During the recital of the above. Monroe acted more like an automatic talking machine, than a human, so inanimate was his facial expression.
"Would she throw herself away on you?" asked Cobb, drawing one eyelid down as an accompaniment to a mental sneer.
"Am I not as worthy as anybody else, especially Winthrope, who is poor, and has no ancestry?" said Monroe, without a rising or falling inflection in his voice.
"Bully, Monroe; well said!" roared Peter, rubbing and smoking. "But you fellows forget that a woman is usually made a party to such little affairs of the heart. I've had experience, gentlemen; experience; and look at this grand house," waving his hand, with a flourish, around the maroon tassel.
"That's true," assented Monroe, without a tremor.
Cobb assented too, as it suited him to assent. Peter assented to his own theory, looking through his own mirror of experience. They all assented, and reassented, acquiesced, agreed, yielded—to this assertion, time after time.
"Still, I have a fighting chance, like all dogs," soliloquized Monroe.
"Ah, you must win," said Peter, not yet discouraged, like Monroe appeared to be; "I never lost hope."
"But what did you get, Peter?" said Monroe, without a glint that would indicate that he meant a jest; "a woman and ten kids!"
"That's all I wanted," replied Peter, grinning. "Why, you old poltroon, I don't pretend to have ancestry; but I do pretend to have money and gratitude."
"Don't get personal, Peter," said the admonitory Monroe.
"Don't, don't get personal," said the pacifying Cobb.
"Oh, no, Cobb; I do not mean to be personal; but how is the money coming from the dives?" answered Peter, rubbing his hands first, then scratching his ear, then pulling an extra pull on his pipe, then spitting, then squinting, then sneezing as if to give three cheers for his observations on the various subjects up for discussion, in all of which he seemed to have the best of the results.
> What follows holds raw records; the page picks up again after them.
/-! ## The fetch (60_exceptions.md R1031) -/

/-- A ready machine attempts its instruction. -/
theorem step_of_ready (h : s.deliver.Ready) : step s = s.deliver.runInstr := by
  obtain ⟨hcold, hsoft, hrun, hnmi, herr, hint⟩ := h
  rw [step, afterEvents_proceed hcold hsoft (by simp [hrun]) hnmi herr, State.proceed_running hrun, hint]
  rfl

theorem instrAddr_countEvent (s : State) (k : BitVec 4) : (s.countEvent k).instrAddr = s.instrAddr := rfl

theorem State.runInstr_of_error {e : Exc} (h : s.instrAddr = .error e) :
    s.runInstr = .next (takeException e (s.countEvent 1)) := by
  simp only [State.runInstr, instrAddr_countEvent, h]
  rfl

theorem State.runInstr_of_ok {pa : PAddr} {attr : CacheAttr} (h : s.instrAddr = .ok (pa, attr)) :
    s.runInstr = if s.inputs.busErrFetch then .next (takeException .busErrorFetch (s.countEvent 1))
      else (s.countEvent 1).runAt pa := by
  simp only [State.runInstr, instrAddr_countEvent, h]
  rfl

/-- The instruction, or the reason why there is none, that the four bytes at an address hold (20_memory.md R112). -/
noncomputable def State.decodeAt (s : State) (pa : PAddr) : Except Reject Instr :=
  decodeBytes s.pins.bigEndian (s.byteAt pa.toNat) (s.byteAt (pa.toNat + 1)) (s.byteAt (pa.toNat + 2))
    (s.byteAt (pa.toNat + 3))

theorem State.runAt_of_ok {pa : PAddr} {i : Instr} (h : s.decodeAt pa = .ok i) :
    s.runAt pa = exec i (s.countKinds (s.fetchWord pa)) := by
  unfold State.decodeAt at h
  simp only [State.runAt, State.fetchByte, Nat.add_zero, h]

theorem State.runAt_of_error {pa : PAddr} {r : Reject} (h : s.decodeAt pa = .error r) : s.runAt pa = s.reject r := by
  unfold State.decodeAt at h
  simp only [State.runAt, State.fetchByte, Nat.add_zero, h]

/-- The state after the exception of a word of no instruction (log 65). -/
def State.rejected (s : State) : Reject → State
  | .reserved => takeException .reservedInstruction s
  | .cop0 => takeException (if s.status.cp0Usable then .reservedInstruction else .coprocessorUnusable 0) s
  | .cop1Unimplemented => if s.status.cu1 then
      takeException .floatingPoint (s.setFcr31 { s.fcr31 with cause := 0b100000 })
    else takeException (.coprocessorUnusable 1) s
  | .cop1LongInvalid => if s.status.cu1 then
      (if s.status.ops64 then takeException .floatingPoint (s.setFcr31 { s.fcr31 with cause := 0b100000 })
        else takeException .reservedInstruction s)
    else takeException (.coprocessorUnusable 1) s
  | .cop2 => takeException (if s.status.cu2 then .reservedInstruction else .coprocessorUnusable 2) s
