-- ==== Sys2Proof/Machine/Ops.lean ====
section
/-!
DEFINITION. The bus (20_memory.md), the memory primitives of 00_scope.md R11, taking an interrupt and returning from
one (60_exceptions.md R457 to R462), and the end of an instruction.
-/

namespace Sys2Proof.Machine

/-- What a meaning answers. -/
abbrev Result := Host.Outcome State Fault Refusal

-- The bus map (20_memory.md R61 to R63).

/-- The first block of a region. -/
def baseBlock (r : Region) : Nat := r.baseAddr / 256

/-- The region spans block `blk`. -/
def covers (r : Region) (blk : Nat) : Bool :=
  decide (baseBlock r ≤ blk) && decide (blk < baseBlock r + r.blockCount)

/-- Slot `blk` of the region table: registering the regions in order, a later one overwrites the slot (R62). None is
"unmapped". -/
def slotOf (table : List Region) (blk : Nat) : Option Region :=
  table.foldl (fun slot r => if covers r blk then some r else slot) none

/-- The region that owns an address (R61, R63). -/
def State.owner (s : State) (a : Addr) : Option Region :=
  slotOf s.cfg.regionTable (highByte a).toNat

/-- The kind of the owning region; none where the address is unmapped. -/
def State.kindAt (s : State) (a : Addr) : Option RegionKind := (s.owner a).map Region.kind

/-- The address relative to the owning region's base (R63). -/
def State.offsetAt (s : State) (a : Addr) : Nat :=
  match s.owner a with
  | some r => a.toNat - 256 * baseBlock r
  | none => 0

-- The worker between accesses.

/-- A gap between two bus accesses, or an idle step: the worker takes the moves the free value gives (20_memory.md R78;
log 8). Only the ACIA and the events can change. -/
def gap (s : State) : State :=
  { s with
    acia := (workerRun (Config.workerMoves s.tick) (s.acia, s.events)).1
    events := (workerRun (Config.workerMoves s.tick) (s.acia, s.events)).2
    tick := s.tick + 1 }

-- Single accesses (R64 to R66).

/-- Who makes an access: the instruction whose opcode is at pc, an NMI or IRQ service, or the RESET service (47_acia.md
R367, R382; logs 14 and 30). -/
inductive Accessor
  | instruction
  | service
  | reset
deriving DecidableEq, Repr

/-- `TraceRead(addr)` (R65): the byte a read at this moment would return. -/
def State.traceRead (s : State) (a : Addr) : Byte :=
  match s.kindAt a with
  | none => highByte a
  | some .ram => memGet s.mem a.toNat
  | some .rom => memGet s.mem a.toNat
  | some .acia => s.acia.peek (s.offsetAt a)
  | some .device => Config.deviceByte s.tick a

/-- The stray-read quirk covers this access (47_acia.md R367). -/
def strayRead (w : Accessor) (s : State) : Bool :=
  s.cfg.quirkStrayRead && decide (w = .instruction) && decide (s.pc = s.cfg.quirkStrayReadPC)

/-- A data read that leaves the ACIA as it was: one the stray-read quirk covers (47_acia.md R367), or one of the RESET
service, which does not touch the ACIA (R382, 10_state.md R43, 92_eei_decisions.md D23; log 30). -/
def sparesAcia (w : Accessor) (s : State) : Bool := strayRead w s || decide (w = .reset)

/-- The ACIA after a read of `a`. -/
def aciaAfterRead (w : Accessor) (a : Addr) (s : State) : Acia :=
  match s.kindAt a with
  | some .acia => s.acia.afterRead (s.offsetAt a) (sparesAcia w s)
  | _ => s.acia

/-- The events after a read of `a`: an external device sees the access (R64). -/
def eventsAfterRead (a : Addr) (s : State) : List Event :=
  match s.kindAt a with
  | some .device => .deviceRead a (s.offsetAt a) :: s.events
  | _ => s.events

/-- The side effects of a read (R64, R71). -/
def readEffect (w : Accessor) (a : Addr) (s : State) : State :=
  { s with acia := aciaAfterRead w a s, events := eventsAfterRead a s }

/-- `MemRead(addr, 1)` (R64): one read access, a gap before it. -/
def memRead (w : Accessor) (a : Addr) (s : State) : Byte × State :=
  ((gap s).traceRead a, readEffect w a (gap s))

/-- Memory after a write of `a`: only RAM stores (R66). -/
def memAfterWrite (a : Addr) (v : Byte) (s : State) : Mem :=
  match s.kindAt a with
  | some .ram => memSet s.mem a.toNat v
  | _ => s.mem

/-- The ACIA after a write of `a`. -/
def aciaAfterWrite (a : Addr) (v : Byte) (s : State) : Acia :=
  match s.kindAt a with
  | some .acia => s.acia.afterWrite (s.offsetAt a) v
  | _ => s.acia

/-- The events after a write of `a`: an external device receives it (R66). -/
def eventsAfterWrite (a : Addr) (v : Byte) (s : State) : List Event :=
  match s.kindAt a with
  | some .device => .deviceWrite a (s.offsetAt a) v :: s.events
  | _ => s.events

/-- The effect of a write, by the kind of the owning region (R66). -/
def writeEffect (a : Addr) (v : Byte) (s : State) : State :=
  { s with
    mem := memAfterWrite a v s
    acia := aciaAfterWrite a v s
    events := eventsAfterWrite a v s }

/-- `MemWrite(addr, 1, v)` (R66): one write access, a gap before it. -/
def memWrite (a : Addr) (v : Byte) (s : State) : State := writeEffect a v (gap s)

-- Words and the stack (00_scope.md R11, 20_memory.md R67, R74).

/-- `MemRead(addr, 2)`: the low byte first, the second address wrapping within 64 KB. -/
def memRead2 (w : Accessor) (a : Addr) (s : State) : Addr × State :=
  let lo := memRead w a s
  let hi := memRead w (a + 1) lo.2
  (word hi.1 lo.1, hi.2)

/-- `ReadWordZP(z)`: the low byte first, the second address wrapping within page zero. -/
def readWordZP (z : Byte) (s : State) : Addr × State :=
  let lo := memRead .instruction (zext z) s
  let hi := memRead .instruction (zext (z + 1)) lo.2
  (word hi.1 lo.1, hi.2)

/-- The stack address of an offset (R74). -/
def stackAddr (sp : Byte) : Addr := 0x0100 + zext sp

/-- `Push(v)`: write, then decrement S (R74). -/
def push (v : Byte) (s : State) : State := (memWrite (stackAddr s.sp) v s).setSp (s.sp - 1)

/-- `Pull()`: increment S, then read (R74). Only instructions pull. -/
def pull (s : State) : Byte × State :=
  memRead .instruction (stackAddr (s.sp + 1)) (s.setSp (s.sp + 1))

-- Interrupts (60_exceptions.md).

/-- The NMI vector (20_memory.md R72). -/
def nmiVector : Addr := 0xFFFA

/-- The RESET vector (R72). -/
def resetVector : Addr := 0xFFFC

/-- The IRQ and BRK vector (R72). -/
def irqVector : Addr := 0xFFFE

/-- What an interrupt saves and marks: push the return address, high byte first; set or clear P.B where `brk` says so,
in P itself; push P; set I (R458, R459, 45_control_flow.md R303). -/
def saveContext (ret : Addr) (brk : Option Bool) (s : State) : State :=
  let pushed := push (lowByte ret) (push (highByte ret) s)
  let marked := pushed.setP (setFlag? pushed.p .b brk)
  (push marked.readP marked).setFlag .i true

/-- Taking an interrupt, shared by NMI, IRQ and BRK: save the context, then load pc from the vector (R458, R459,
45_control_flow.md R303). -/
def enterInterrupt (w : Accessor) (ret : Addr) (brk : Option Bool) (vec : Addr) (s : State) : State :=
  let target := memRead2 w vec (saveContext ret brk s)
  target.2.setPc target.1

/-- Returning from an interrupt: pull P, then pc, low byte first (R462, 45_control_flow.md R302). -/
def returnFromInterrupt (s : State) : State :=
  let p := pull s
  let lo := pull (p.2.writeP p.1)
  let hi := pull lo.2
  hi.2.setPc (word hi.1 lo.1)

/-- The cycles of a service (R472). -/
def serviceCycles : Nat := 7

/-- `ServiceReset()` (R457). The vector reads go through the bus (20_memory.md R73) and do not touch the ACIA (47_acia.md
R382). The 7 cycles are added here (log 23). -/
def serviceReset (s : State) : State :=
  let cleared := s.setLatches false false false
  let regs := (((cleared.setA s.cfg.resetA).setX s.cfg.resetX).setY s.cfg.resetY).setSp s.cfg.resetS
  let target := memRead2 .reset resetVector (regs.writeP s.cfg.resetP)
  (target.2.setPc target.1).addCycles serviceCycles

/-- `ServiceNmi()` (R458): P goes out as it stands. -/
def serviceNmi (s : State) : State :=
  (enterInterrupt .service s.pc none nmiVector
    (s.setLatches s.resetLatch false s.irqLatch)).addCycles serviceCycles

/-- `ServiceIrq()` (R459): B is cleared in P itself. -/
def serviceIrq (s : State) : State :=
  (enterInterrupt .service s.pc (some false) irqVector
    (s.setLatches s.resetLatch s.nmiLatch false)).addCycles serviceCycles

/-- Phase (a) of an iteration: service the highest latched signal, at most one, RESET > NMI > IRQ (R455, R456). -/
def serviceSignals (s : State) : State :=
  if s.resetLatch then serviceReset s
  else if s.nmiLatch then serviceNmi s
  else if s.irqLatch then serviceIrq s
  else s

-- The end of an instruction.

/-- `pc <- target`, charging `cyc` cycles (R455). -/
def jumpTo (w : Addr) (cyc : Nat) (s : State) : State := (s.setPc w).addCycles cyc

/-- `pc <- next`, `next = u16(pc + len)` (00_scope.md R14), charging `cyc` cycles. -/
def advance (len cyc : Nat) (s : State) : State := jumpTo (s.pc + BitVec.ofNat 16 len) cyc s

end Sys2Proof.Machine
end

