-- ==== Sys2Proof/Machine/Shift.lean ====
section
/-!
DEFINITION. Shifts and rotates (44_shift_rotate.md R270 to R273), each by one bit.
-/

namespace Sys2Proof.Machine

/-- `ASL` (R270). -/
def execAsl (d : Place) (s : State) : Result := modifyPlace aluShl d s

/-- `LSR` (R271). -/
def execLsr (d : Place) (s : State) : Result := modifyPlace aluShr d s

/-- `ROL` (R272): the carry-in is P.C before the instruction. -/
def execRol (d : Place) (s : State) : Result := modifyPlace (fun v => aluRol v (s.flag .c)) d s

/-- `ROR` (R273): the carry-in is P.C before the instruction. -/
def execRor (d : Place) (s : State) : Result := modifyPlace (fun v => aluRor v (s.flag .c)) d s

end Sys2Proof.Machine
end

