@[simp] theorem State.setMem_a (m : Mem) : (s.setMem m).a = s.a := rfl
@[simp] theorem State.setMem_x (m : Mem) : (s.setMem m).x = s.x := rfl
@[simp] theorem State.setMem_y (m : Mem) : (s.setMem m).y = s.y := rfl
@[simp] theorem State.setMem_sp (m : Mem) : (s.setMem m).sp = s.sp := rfl
@[simp] theorem State.setMem_p (m : Mem) : (s.setMem m).p = s.p := rfl
@[simp] theorem State.setMem_pc (m : Mem) : (s.setMem m).pc = s.pc := rfl
@[simp] theorem State.setMem_resetLatch (m : Mem) : (s.setMem m).resetLatch = s.resetLatch := rfl
@[simp] theorem State.setMem_nmiLatch (m : Mem) : (s.setMem m).nmiLatch = s.nmiLatch := rfl
@[simp] theorem State.setMem_irqLatch (m : Mem) : (s.setMem m).irqLatch = s.irqLatch := rfl
@[simp] theorem State.setMem_halted (m : Mem) : (s.setMem m).halted = s.halted := rfl
@[simp] theorem State.setMem_stopRequested (m : Mem) : (s.setMem m).stopRequested = s.stopRequested := rfl
@[simp] theorem State.setMem_cycles (m : Mem) : (s.setMem m).cycles = s.cycles := rfl
@[simp] theorem State.setMem_mem (m : Mem) : (s.setMem m).mem = m := rfl
@[simp] theorem State.setMem_acia (m : Mem) : (s.setMem m).acia = s.acia := rfl
@[simp] theorem State.setMem_tape (m : Mem) : (s.setMem m).tape = s.tape := rfl
@[simp] theorem State.setMem_clockMHz (m : Mem) : (s.setMem m).clockMHz = s.clockMHz := rfl
@[simp] theorem State.setMem_traceOn (m : Mem) : (s.setMem m).traceOn = s.traceOn := rfl
@[simp] theorem State.setMem_cfg (m : Mem) : (s.setMem m).cfg = s.cfg := rfl
@[simp] theorem State.setMem_tick (m : Mem) : (s.setMem m).tick = s.tick := rfl
@[simp] theorem State.setMem_events (m : Mem) : (s.setMem m).events = s.events := rfl

@[simp] theorem State.setAcia_a (d : Acia) : (s.setAcia d).a = s.a := rfl
@[simp] theorem State.setAcia_x (d : Acia) : (s.setAcia d).x = s.x := rfl
@[simp] theorem State.setAcia_y (d : Acia) : (s.setAcia d).y = s.y := rfl
@[simp] theorem State.setAcia_sp (d : Acia) : (s.setAcia d).sp = s.sp := rfl
@[simp] theorem State.setAcia_p (d : Acia) : (s.setAcia d).p = s.p := rfl
@[simp] theorem State.setAcia_pc (d : Acia) : (s.setAcia d).pc = s.pc := rfl
@[simp] theorem State.setAcia_resetLatch (d : Acia) : (s.setAcia d).resetLatch = s.resetLatch := rfl
@[simp] theorem State.setAcia_nmiLatch (d : Acia) : (s.setAcia d).nmiLatch = s.nmiLatch := rfl
@[simp] theorem State.setAcia_irqLatch (d : Acia) : (s.setAcia d).irqLatch = s.irqLatch := rfl
@[simp] theorem State.setAcia_halted (d : Acia) : (s.setAcia d).halted = s.halted := rfl
@[simp] theorem State.setAcia_stopRequested (d : Acia) : (s.setAcia d).stopRequested = s.stopRequested := rfl
@[simp] theorem State.setAcia_cycles (d : Acia) : (s.setAcia d).cycles = s.cycles := rfl
@[simp] theorem State.setAcia_mem (d : Acia) : (s.setAcia d).mem = s.mem := rfl
@[simp] theorem State.setAcia_acia (d : Acia) : (s.setAcia d).acia = d := rfl
@[simp] theorem State.setAcia_tape (d : Acia) : (s.setAcia d).tape = s.tape := rfl
@[simp] theorem State.setAcia_clockMHz (d : Acia) : (s.setAcia d).clockMHz = s.clockMHz := rfl
@[simp] theorem State.setAcia_traceOn (d : Acia) : (s.setAcia d).traceOn = s.traceOn := rfl
@[simp] theorem State.setAcia_cfg (d : Acia) : (s.setAcia d).cfg = s.cfg := rfl
@[simp] theorem State.setAcia_tick (d : Acia) : (s.setAcia d).tick = s.tick := rfl
@[simp] theorem State.setAcia_events (d : Acia) : (s.setAcia d).events = s.events := rfl
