-- ==== Sys2Proof/Laws/Power.lean ====
section
/-!
SUPPORT. Every memory operation of the machine keeps the canonical form, and the memory of `State.reset` has it; the
standard configuration with ROM images of zero bytes is built, and is `State.reset`.
-/

namespace Sys2Proof.Machine

/-- A write access keeps memory in canonical form. -/
theorem memWrite_wf {s : State} (h : Mem.wf s.mem) (a : Addr) (v : Byte) :
    Mem.wf (memWrite a v s).mem := by
  show Mem.wf (memAfterWrite a v (gap s))
  unfold memAfterWrite
  split
  · exact memSet_wf h a.isLt v
  · exact h

/-- So does a push. -/
theorem push_wf {s : State} (h : Mem.wf s.mem) (v : Byte) : Mem.wf (push v s).mem :=
  memWrite_wf h _ v

/-- The memory of `State.reset` is in canonical form. -/
theorem reset_mem_wf : Mem.wf State.reset.mem := nil_wf

/-- The machine of the standard configuration with RAM of zero bytes and ROM images of zero bytes is built, and it is
`State.reset` (log 5, log 6). -/
theorem powerOn_standard (r1 r2 : List Byte) (h1 : r1 = List.replicate (256 * 0x20) fillByte)
    (h2 : r2 = List.replicate (256 * 8) fillByte) :
    powerOn Config.standard [none, some r1, none, none, none, some r2] = .ok State.reset := by
  have l1 : r1.length = 8192 := by rw [h1, List.length_replicate]
  have l2 : r2.length = 2048 := by rw [h2, List.length_replicate]
  have m1 : ∀ a, memSetList [] a (r1.take 8192) = [] := by
    intro a
    rw [← l1, List.take_length, h1, memSetList_fill]
  have m2 : ∀ a, memSetList [] a (r2.take 2048) = [] := by
    intro a
    rw [← l2, List.take_length, h2, memSetList_fill]
  have hf : configFault Config.standard [none, some r1, none, none, none, some r2] = none := by
    simp [configFault, regionsFault, regionFault, regionFault.spanFault, Config.standard, baseBlock,
      l1, l2]
  unfold powerOn
  rw [hf]
  simp [registerAll, registerBytes, regionBytes, Config.standard, memErase, memSetList, m1, m2,
    State.reset]

end Sys2Proof.Machine
end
"Fine!" exclaimed Cobb, with his eyes lighting up. "The police are just rolling it into our coffers."
"I need ten thousand more for Jim Dalls," said Peter, looking gloomy, and ceasing to rub his hands.
"It would be cheaper to send a man over there to kill him," answered Cobb.
"Maybe it would; maybe it wouldn't," said Peter; "but he will be back, if he don't get it."
"Well, send it, then," said Cobb, relenting of his grim suggestion as to the best means of disposing of Dalls.
The door bell rang. A servant answered it. Into the house filed ten children, in all stages of wildness, accompanied by the mother. Seeing them rushing in like an invading army of young Turks, the visitors retreated with as little loss to their dignity as they could spare. And Peter was happy again in the bosom of his family—a Prince at home; a King at the office of Graft.
Mrs. Dieman was now the acme of reincarnation. The jaundice of a sorrowed life had been burned out of her face by the new brand of cosmetics, and she now stood before the world a justly deserving woman. But such is the passage of poverty when embellished by a little of the olive oil of good treatment, fairer living, and a chance. Instead of the downcast woman, with a heart laden with lead, as she once was, she was now an upcast personage, with a heart that was a jardiniere of roses, doing her duty, and bearing her old sorrows silently as the mistress of a mansion. Chance was all that were needed. But still she loved Billy Barton, the drunkard. And this is the way of woman, sometimes.